What this task involves
Copy out all the lines in the records that include the word "whose".

[Stored items]
———

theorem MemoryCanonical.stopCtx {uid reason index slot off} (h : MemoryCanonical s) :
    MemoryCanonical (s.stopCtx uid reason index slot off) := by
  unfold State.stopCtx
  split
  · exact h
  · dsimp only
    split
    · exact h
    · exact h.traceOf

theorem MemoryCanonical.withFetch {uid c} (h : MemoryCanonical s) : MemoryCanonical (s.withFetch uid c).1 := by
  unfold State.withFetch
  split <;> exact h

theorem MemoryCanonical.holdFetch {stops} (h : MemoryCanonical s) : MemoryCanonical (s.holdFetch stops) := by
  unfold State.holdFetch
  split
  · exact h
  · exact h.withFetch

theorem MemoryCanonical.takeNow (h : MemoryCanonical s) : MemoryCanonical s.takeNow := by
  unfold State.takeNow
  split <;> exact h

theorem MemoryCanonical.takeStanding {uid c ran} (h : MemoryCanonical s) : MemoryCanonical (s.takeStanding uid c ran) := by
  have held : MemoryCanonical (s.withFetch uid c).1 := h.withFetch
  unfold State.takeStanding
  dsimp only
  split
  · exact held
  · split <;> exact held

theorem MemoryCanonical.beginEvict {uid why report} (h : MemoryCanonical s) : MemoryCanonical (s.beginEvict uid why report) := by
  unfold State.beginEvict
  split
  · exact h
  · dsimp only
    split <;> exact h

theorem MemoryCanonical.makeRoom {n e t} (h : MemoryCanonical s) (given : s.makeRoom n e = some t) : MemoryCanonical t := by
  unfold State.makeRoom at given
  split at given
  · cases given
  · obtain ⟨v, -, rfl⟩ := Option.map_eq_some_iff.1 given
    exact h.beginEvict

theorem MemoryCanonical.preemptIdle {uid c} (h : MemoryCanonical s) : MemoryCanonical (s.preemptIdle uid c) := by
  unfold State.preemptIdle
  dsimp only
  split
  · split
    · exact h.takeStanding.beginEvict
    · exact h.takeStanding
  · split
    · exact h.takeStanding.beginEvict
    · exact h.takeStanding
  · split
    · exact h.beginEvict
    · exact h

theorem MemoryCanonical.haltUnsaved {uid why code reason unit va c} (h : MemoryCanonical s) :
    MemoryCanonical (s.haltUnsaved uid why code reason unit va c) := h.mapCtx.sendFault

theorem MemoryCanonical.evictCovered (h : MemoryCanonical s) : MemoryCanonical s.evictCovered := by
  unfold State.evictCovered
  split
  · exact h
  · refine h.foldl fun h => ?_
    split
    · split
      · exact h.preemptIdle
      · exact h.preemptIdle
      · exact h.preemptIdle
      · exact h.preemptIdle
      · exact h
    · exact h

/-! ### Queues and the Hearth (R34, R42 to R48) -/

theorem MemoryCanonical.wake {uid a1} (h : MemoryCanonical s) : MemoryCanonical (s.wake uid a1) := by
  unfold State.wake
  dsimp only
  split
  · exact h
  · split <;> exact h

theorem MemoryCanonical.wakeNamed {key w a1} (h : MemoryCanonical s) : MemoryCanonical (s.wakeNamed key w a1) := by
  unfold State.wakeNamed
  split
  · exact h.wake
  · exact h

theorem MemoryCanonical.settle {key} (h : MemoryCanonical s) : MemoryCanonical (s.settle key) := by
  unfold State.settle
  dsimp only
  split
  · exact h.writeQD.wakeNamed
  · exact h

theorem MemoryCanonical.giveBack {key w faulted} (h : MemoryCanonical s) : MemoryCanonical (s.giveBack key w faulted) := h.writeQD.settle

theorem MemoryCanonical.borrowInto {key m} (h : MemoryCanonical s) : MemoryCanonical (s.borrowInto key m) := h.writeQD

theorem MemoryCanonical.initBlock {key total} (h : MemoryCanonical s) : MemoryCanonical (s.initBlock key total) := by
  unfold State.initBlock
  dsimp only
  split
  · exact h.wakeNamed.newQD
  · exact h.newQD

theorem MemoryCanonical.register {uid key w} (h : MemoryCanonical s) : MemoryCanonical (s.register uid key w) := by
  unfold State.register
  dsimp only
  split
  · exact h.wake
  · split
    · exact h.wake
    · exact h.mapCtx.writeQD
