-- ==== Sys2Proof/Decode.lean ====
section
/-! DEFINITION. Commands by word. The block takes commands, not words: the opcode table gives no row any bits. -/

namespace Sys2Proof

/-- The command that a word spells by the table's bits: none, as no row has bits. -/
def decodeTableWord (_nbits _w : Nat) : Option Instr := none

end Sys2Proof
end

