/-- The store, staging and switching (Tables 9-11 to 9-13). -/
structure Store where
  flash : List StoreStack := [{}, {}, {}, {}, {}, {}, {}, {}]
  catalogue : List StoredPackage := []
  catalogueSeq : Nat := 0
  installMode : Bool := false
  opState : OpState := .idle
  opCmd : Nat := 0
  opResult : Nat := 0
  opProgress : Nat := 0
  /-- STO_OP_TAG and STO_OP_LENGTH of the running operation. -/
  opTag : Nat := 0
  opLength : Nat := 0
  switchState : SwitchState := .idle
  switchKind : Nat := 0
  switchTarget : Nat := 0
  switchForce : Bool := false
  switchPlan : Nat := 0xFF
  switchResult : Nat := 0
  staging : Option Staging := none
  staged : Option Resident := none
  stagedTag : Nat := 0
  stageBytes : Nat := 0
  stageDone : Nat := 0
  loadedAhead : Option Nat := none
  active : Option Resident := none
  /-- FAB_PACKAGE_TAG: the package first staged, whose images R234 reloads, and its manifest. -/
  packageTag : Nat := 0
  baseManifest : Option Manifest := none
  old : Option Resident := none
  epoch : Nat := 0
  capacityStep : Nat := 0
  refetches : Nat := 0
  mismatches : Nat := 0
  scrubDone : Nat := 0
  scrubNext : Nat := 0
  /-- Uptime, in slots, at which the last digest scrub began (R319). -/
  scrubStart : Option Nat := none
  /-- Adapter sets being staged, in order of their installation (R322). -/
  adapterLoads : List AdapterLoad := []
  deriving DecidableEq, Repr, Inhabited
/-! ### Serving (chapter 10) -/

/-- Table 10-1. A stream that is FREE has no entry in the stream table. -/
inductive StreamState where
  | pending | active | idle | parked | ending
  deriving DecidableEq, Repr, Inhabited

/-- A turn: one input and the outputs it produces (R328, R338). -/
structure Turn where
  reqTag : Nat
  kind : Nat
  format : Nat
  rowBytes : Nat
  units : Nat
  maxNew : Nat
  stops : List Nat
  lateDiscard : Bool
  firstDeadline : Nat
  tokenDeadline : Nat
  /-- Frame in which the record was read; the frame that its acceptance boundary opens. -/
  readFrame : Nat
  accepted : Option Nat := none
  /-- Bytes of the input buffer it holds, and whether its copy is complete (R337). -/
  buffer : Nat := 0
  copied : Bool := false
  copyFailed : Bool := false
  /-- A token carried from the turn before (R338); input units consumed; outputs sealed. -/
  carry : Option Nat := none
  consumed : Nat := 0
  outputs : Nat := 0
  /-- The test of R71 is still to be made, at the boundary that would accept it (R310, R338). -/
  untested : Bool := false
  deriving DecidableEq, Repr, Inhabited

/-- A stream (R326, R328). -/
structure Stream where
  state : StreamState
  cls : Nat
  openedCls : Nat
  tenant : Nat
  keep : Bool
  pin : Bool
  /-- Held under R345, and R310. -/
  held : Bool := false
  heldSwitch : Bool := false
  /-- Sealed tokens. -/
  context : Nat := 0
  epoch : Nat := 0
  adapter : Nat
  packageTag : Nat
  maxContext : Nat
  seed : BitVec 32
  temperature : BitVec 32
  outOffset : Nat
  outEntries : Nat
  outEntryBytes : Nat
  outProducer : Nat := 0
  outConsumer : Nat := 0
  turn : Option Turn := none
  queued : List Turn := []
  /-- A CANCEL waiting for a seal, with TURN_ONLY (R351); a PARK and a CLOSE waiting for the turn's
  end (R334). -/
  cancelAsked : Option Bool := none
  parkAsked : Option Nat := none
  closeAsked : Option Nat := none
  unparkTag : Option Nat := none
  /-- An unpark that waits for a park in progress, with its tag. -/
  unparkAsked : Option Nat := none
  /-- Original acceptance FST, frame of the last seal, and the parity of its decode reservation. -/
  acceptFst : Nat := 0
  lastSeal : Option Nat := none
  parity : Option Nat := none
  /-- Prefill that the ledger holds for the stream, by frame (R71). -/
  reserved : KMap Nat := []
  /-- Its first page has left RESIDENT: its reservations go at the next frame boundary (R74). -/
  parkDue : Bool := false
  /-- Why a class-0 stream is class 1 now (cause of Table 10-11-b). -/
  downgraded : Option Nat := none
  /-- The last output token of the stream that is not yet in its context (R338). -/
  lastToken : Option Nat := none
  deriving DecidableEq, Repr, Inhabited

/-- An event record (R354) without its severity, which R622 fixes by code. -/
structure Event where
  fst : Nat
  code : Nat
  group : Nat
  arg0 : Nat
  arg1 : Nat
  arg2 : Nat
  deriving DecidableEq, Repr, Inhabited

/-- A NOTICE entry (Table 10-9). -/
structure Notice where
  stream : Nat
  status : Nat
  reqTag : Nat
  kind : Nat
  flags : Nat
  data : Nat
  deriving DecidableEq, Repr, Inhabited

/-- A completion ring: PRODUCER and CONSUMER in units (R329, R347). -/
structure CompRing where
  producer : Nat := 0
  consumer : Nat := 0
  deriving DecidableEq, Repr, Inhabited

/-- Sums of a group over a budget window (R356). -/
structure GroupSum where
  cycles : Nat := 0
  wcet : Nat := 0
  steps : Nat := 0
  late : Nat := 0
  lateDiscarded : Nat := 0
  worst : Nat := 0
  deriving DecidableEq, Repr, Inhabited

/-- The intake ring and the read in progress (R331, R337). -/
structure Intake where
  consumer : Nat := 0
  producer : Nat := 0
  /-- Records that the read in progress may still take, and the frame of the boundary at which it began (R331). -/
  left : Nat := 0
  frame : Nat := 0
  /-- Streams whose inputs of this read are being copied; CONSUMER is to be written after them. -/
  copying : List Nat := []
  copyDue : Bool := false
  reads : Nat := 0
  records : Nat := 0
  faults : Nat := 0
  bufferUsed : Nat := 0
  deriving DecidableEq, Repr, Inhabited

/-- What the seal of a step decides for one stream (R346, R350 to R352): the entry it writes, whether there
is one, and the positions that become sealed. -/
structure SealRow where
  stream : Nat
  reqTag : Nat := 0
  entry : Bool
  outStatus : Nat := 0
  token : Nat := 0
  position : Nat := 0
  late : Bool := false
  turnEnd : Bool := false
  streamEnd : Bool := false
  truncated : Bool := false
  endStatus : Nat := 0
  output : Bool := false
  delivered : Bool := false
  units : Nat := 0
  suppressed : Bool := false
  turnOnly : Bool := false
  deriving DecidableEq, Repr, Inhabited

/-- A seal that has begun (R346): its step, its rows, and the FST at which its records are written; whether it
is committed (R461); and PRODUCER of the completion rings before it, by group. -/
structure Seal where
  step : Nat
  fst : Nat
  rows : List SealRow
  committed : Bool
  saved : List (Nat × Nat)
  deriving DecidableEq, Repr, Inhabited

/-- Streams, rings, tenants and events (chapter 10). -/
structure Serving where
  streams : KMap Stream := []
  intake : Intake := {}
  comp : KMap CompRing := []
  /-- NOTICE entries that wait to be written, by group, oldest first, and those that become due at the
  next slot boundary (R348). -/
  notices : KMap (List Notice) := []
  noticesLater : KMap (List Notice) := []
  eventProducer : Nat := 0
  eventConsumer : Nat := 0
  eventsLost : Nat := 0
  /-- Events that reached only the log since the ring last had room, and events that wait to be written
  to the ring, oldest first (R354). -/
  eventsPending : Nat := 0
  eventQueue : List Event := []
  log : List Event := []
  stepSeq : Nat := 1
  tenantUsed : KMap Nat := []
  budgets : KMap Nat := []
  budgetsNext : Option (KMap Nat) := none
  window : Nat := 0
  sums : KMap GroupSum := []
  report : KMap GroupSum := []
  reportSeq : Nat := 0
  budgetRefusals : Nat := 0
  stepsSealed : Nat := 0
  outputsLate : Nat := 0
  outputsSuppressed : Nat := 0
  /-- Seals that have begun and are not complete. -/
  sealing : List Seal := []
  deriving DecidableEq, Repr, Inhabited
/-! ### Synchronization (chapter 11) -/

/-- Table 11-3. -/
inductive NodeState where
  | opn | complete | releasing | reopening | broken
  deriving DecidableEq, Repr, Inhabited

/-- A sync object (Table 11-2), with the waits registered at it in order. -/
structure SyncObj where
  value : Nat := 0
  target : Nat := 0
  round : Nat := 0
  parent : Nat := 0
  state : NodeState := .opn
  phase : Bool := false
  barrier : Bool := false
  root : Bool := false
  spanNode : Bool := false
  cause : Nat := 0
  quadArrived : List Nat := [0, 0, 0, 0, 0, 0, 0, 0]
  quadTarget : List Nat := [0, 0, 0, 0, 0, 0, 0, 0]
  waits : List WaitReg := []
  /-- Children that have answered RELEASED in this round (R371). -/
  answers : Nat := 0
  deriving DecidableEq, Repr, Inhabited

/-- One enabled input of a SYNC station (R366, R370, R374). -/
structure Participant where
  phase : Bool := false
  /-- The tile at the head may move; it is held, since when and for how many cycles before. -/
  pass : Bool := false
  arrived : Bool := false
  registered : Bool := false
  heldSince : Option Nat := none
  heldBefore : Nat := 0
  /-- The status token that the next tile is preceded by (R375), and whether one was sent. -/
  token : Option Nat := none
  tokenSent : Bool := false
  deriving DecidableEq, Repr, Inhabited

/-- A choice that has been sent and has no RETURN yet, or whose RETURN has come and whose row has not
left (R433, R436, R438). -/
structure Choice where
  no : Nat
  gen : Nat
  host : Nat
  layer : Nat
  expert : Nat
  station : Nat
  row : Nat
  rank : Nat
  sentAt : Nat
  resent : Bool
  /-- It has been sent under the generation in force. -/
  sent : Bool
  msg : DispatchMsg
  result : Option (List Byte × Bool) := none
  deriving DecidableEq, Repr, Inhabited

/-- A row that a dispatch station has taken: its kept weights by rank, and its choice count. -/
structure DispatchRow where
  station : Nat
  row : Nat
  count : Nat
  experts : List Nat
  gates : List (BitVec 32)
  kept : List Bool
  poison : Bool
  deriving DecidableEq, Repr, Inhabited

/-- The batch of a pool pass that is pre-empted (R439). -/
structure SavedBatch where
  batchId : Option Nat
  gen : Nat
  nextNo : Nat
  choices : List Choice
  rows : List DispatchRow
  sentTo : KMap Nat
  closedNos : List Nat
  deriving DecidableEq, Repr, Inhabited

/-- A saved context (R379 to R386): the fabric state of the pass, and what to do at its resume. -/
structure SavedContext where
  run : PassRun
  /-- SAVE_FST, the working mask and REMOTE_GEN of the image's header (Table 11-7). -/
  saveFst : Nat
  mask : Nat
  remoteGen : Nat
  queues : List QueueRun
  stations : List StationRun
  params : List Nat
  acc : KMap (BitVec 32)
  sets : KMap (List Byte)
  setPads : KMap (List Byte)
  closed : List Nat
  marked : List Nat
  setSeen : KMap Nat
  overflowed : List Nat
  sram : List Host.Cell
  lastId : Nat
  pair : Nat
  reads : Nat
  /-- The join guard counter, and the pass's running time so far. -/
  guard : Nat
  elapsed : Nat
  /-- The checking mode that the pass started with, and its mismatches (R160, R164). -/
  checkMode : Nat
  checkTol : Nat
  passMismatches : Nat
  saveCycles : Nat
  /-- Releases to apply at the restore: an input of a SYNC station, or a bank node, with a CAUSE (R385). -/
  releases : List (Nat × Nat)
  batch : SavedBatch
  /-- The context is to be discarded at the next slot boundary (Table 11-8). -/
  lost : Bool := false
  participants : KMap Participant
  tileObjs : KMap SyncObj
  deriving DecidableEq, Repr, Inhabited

———

Solution below
  /-- FAB_PACKAGE_TAG: the package first staged, whose images R234 reloads, and its manifest. -/
  /-- Streams whose inputs of this read are being copied; CONSUMER is to be written after them. -/
/-- A choice that has been sent and has no RETURN yet, or whose RETURN has come and whose row has not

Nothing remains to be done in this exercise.